平时我们写MapReduce程序的时候,在设置输入格式的时候,总会调用形如job.setInputFormatClass(KeyValueTextInputFormat.class)来保证输入文件按照我们想要的格式被读取。所有的输入格式都继承于InputFormat,这是一个抽象类,其子类有专门用于读取普通文件的FileInputFormat,用来读取数据库的DBInputFormat等等。
不同的InputFormat都会按自己的实现来读取输入数据并产生输入分片,一个输入分片会被单独的MapTask作为数据源,下面我们先看看这些输入分片(InputSplit)是什么样的。
InPutSplit:
我们知道Mapper的输入是一个一个的输入分片,称为InputSplit。

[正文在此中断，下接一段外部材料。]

/-! ### clearFlags -/

@[simp] theorem State.clearFlags_station (high : Bool) (value : Byte) (k : Handle) :
    (s.clearFlags high value).station k = s.station k := rfl
@[simp] theorem State.clearFlags_connection (high : Bool) (value : Byte) (j : Index) :
    (s.clearFlags high value).connection j = s.connection j := rfl
@[simp] theorem State.clearFlags_serial (high : Bool) (value : Byte) (j : Index) :
    (s.clearFlags high value).serial j = s.serial j := rfl
@[simp] theorem State.clearFlags_referenceOf (high : Bool) (value : Byte) (j : Index) :
    (s.clearFlags high value).referenceOf j = s.referenceOf j := rfl
@[simp] theorem State.clearFlags_slot (high : Bool) (value : Byte) (k : Nat) :
    (s.clearFlags high value).slot k = s.slot k := rfl
@[simp] theorem State.clearFlags_slotFree (high : Bool) (value : Byte) (k : Nat) :
    (s.clearFlags high value).slotFree k = s.slotFree k := rfl
@[simp] theorem State.clearFlags_freeSlots (high : Bool) (value : Byte) :
    (s.clearFlags high value).freeSlots = s.freeSlots := rfl
@[simp] theorem State.clearFlags_searchSlots (high : Bool) (value : Byte) (b : Bool) (w : Nat) :
    (s.clearFlags high value).searchSlots b w = s.searchSlots b w := rfl
@[simp] theorem State.clearFlags_assembly (high : Bool) (value : Byte) (k : Handle) :
    (s.clearFlags high value).assembly k = s.assembly k := rfl
@[simp] theorem State.clearFlags_classPolicy (high : Bool) (value : Byte) (k : ClassNo) :
    (s.clearFlags high value).classPolicy k = s.classPolicy k := rfl
@[simp] theorem State.clearFlags_lookup (high : Bool) (value : Byte) (a : StationNumber) :
    (s.clearFlags high value).lookup a = s.lookup a := rfl
@[simp] theorem State.clearFlags_numberOf (high : Bool) (value : Byte) (k : Handle) :
    (s.clearFlags high value).numberOf k = s.numberOf k := rfl
@[simp] theorem State.clearFlags_freeHandle (high : Bool) (value : Byte) :
    (s.clearFlags high value).freeHandle = s.freeHandle := rfl
@[simp] theorem State.clearFlags_dropHolder (high : Bool) (value : Byte) (d : Drop) :
    (s.clearFlags high value).dropHolder d = s.dropHolder d := rfl
@[simp] theorem State.clearFlags_downstream (high : Bool) (value : Byte) (k : Handle) :
    (s.clearFlags high value).downstream k = s.downstream k := rfl
@[simp] theorem State.clearFlags_onDrop (high : Bool) (value : Byte) (d : Drop) :
    (s.clearFlags high value).onDrop d = s.onDrop d := rfl
@[simp] theorem State.clearFlags_inUse (high : Bool) (value : Byte) :
    (s.clearFlags high value).inUse = s.inUse := rfl
@[simp] theorem State.clearFlags_usage (high : Bool) (value : Byte) (k : Handle) :
    (s.clearFlags high value).usage k = s.usage k := rfl
@[simp] theorem State.clearFlags_partyCount (high : Bool) (value : Byte) (k : Handle) :
    (s.clearFlags high value).partyCount k = s.partyCount k := rfl
@[simp] theorem State.clearFlags_unusedIndex (high : Bool) (value : Byte) :
    (s.clearFlags high value).unusedIndex = s.unusedIndex := rfl
@[simp] theorem State.clearFlags_tableEmpty (high : Bool) (value : Byte) :
    (s.clearFlags high value).tableEmpty = s.tableEmpty := rfl
@[simp] theorem State.clearFlags_room (high : Bool) (value : Byte) (b : Bool) (w : Nat) :
    (s.clearFlags high value).room b w = s.room b w := rfl
@[simp] theorem State.clearFlags_entryOf (high : Bool) (value : Byte) (k : Handle) :
    (s.clearFlags high value).entryOf k = s.entryOf k := rfl
@[simp] theorem State.clearFlags_listed (high : Bool) (value : Byte) (a : StationNumber) :
    (s.clearFlags high value).listed a = s.listed a := rfl
@[simp] theorem State.clearFlags_countdownOf (high : Bool) (value : Byte) (n : Nat) :
    (s.clearFlags high value).countdownOf n = s.countdownOf n := rfl
@[simp] theorem State.clearFlags_downlinkFree (high : Bool) (value : Byte) :
    (s.clearFlags high value).downlinkFree = s.downlinkFree := rfl
@[simp] theorem State.clearFlags_touching (high : Bool) (value : Byte) (set : List Handle) :
    (s.clearFlags high value).touching set = s.touching set := rfl

/-! ### setStation -/

@[simp] theorem State.setStation_connection (h : Handle) (r : Option Station) (j : Index) :
    (s.setStation h r).connection j = s.connection j := rfl
@[simp] theorem State.setStation_serial (h : Handle) (r : Option Station) (j : Index) :
    (s.setStation h r).serial j = s.serial j := rfl
@[simp] theorem State.setStation_referenceOf (h : Handle) (r : Option Station) (j : Index) :
    (s.setStation h r).referenceOf j = s.referenceOf j := rfl
@[simp] theorem State.setStation_slot (h : Handle) (r : Option Station) (k : Nat) :
    (s.setStation h r).slot k = s.slot k := rfl
@[simp] theorem State.setStation_slotFree (h : Handle) (r : Option Station) (k : Nat) :
    (s.setStation h r).slotFree k = s.slotFree k := rfl
@[simp] theorem State.setStation_freeSlots (h : Handle) (r : Option Station) :
    (s.setStation h r).freeSlots = s.freeSlots := rfl
@[simp] theorem State.setStation_searchSlots (h : Handle) (r : Option Station) (b : Bool) (w : Nat) :
    (s.setStation h r).searchSlots b w = s.searchSlots b w := rfl
@[simp] theorem State.setStation_assembly (h : Handle) (r : Option Station) (k : Handle) :
    (s.setStation h r).assembly k = s.assembly k := rfl
@[simp] theorem State.setStation_classPolicy (h : Handle) (r : Option Station) (k : ClassNo) :
    (s.setStation h r).classPolicy k = s.classPolicy k := rfl
@[simp] theorem State.setStation_inUse (h : Handle) (r : Option Station) :
    (s.setStation h r).inUse = s.inUse := rfl
@[simp] theorem State.setStation_usage (h : Handle) (r : Option Station) (k : Handle) :
    (s.setStation h r).usage k = s.usage k := rfl
@[simp] theorem State.setStation_partyCount (h : Handle) (r : Option Station) (k : Handle) :
    (s.setStation h r).partyCount k = s.partyCount k := rfl
@[simp] theorem State.setStation_unusedIndex (h : Handle) (r : Option Station) :
    (s.setStation h r).unusedIndex = s.unusedIndex := rfl
@[simp] theorem State.setStation_tableEmpty (h : Handle) (r : Option Station) :
    (s.setStation h r).tableEmpty = s.tableEmpty := rfl
@[simp] theorem State.setStation_room (h : Handle) (r : Option Station) (b : Bool) (w : Nat) :
    (s.setStation h r).room b w = s.room b w := rfl
@[simp] theorem State.setStation_entryOf (h : Handle) (r : Option Station) (k : Handle) :
    (s.setStation h r).entryOf k = s.entryOf k := rfl
@[simp] theorem State.setStation_listed (h : Handle) (r : Option Station) (a : StationNumber) :
    (s.setStation h r).listed a = s.listed a := rfl
@[simp] theorem State.setStation_countdownOf (h : Handle) (r : Option Station) (n : Nat) :
    (s.setStation h r).countdownOf n = s.countdownOf n := rfl
@[simp] theorem State.setStation_downlinkFree (h : Handle) (r : Option Station) :
    (s.setStation h r).downlinkFree = s.downlinkFree := rfl
@[simp] theorem State.setStation_touching (h : Handle) (r : Option Station) (set : List Handle) :
    (s.setStation h r).touching set = s.touching set := rfl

InputSplit是一个抽象类,它在逻辑上包含了提供给处理这个InputSplit的Mapper的所有K-V对。
- public abstract class InputSplit {
- public abstract long getLength() throws IOException, InterruptedException;
- public abstract
- String[] getLocations() throws IOException, InterruptedException;
- }
getLength()用来获取InputSplit的大小,以支持对InputSplit进行排序,而getLocations()则用来获取存储分片的位置列表。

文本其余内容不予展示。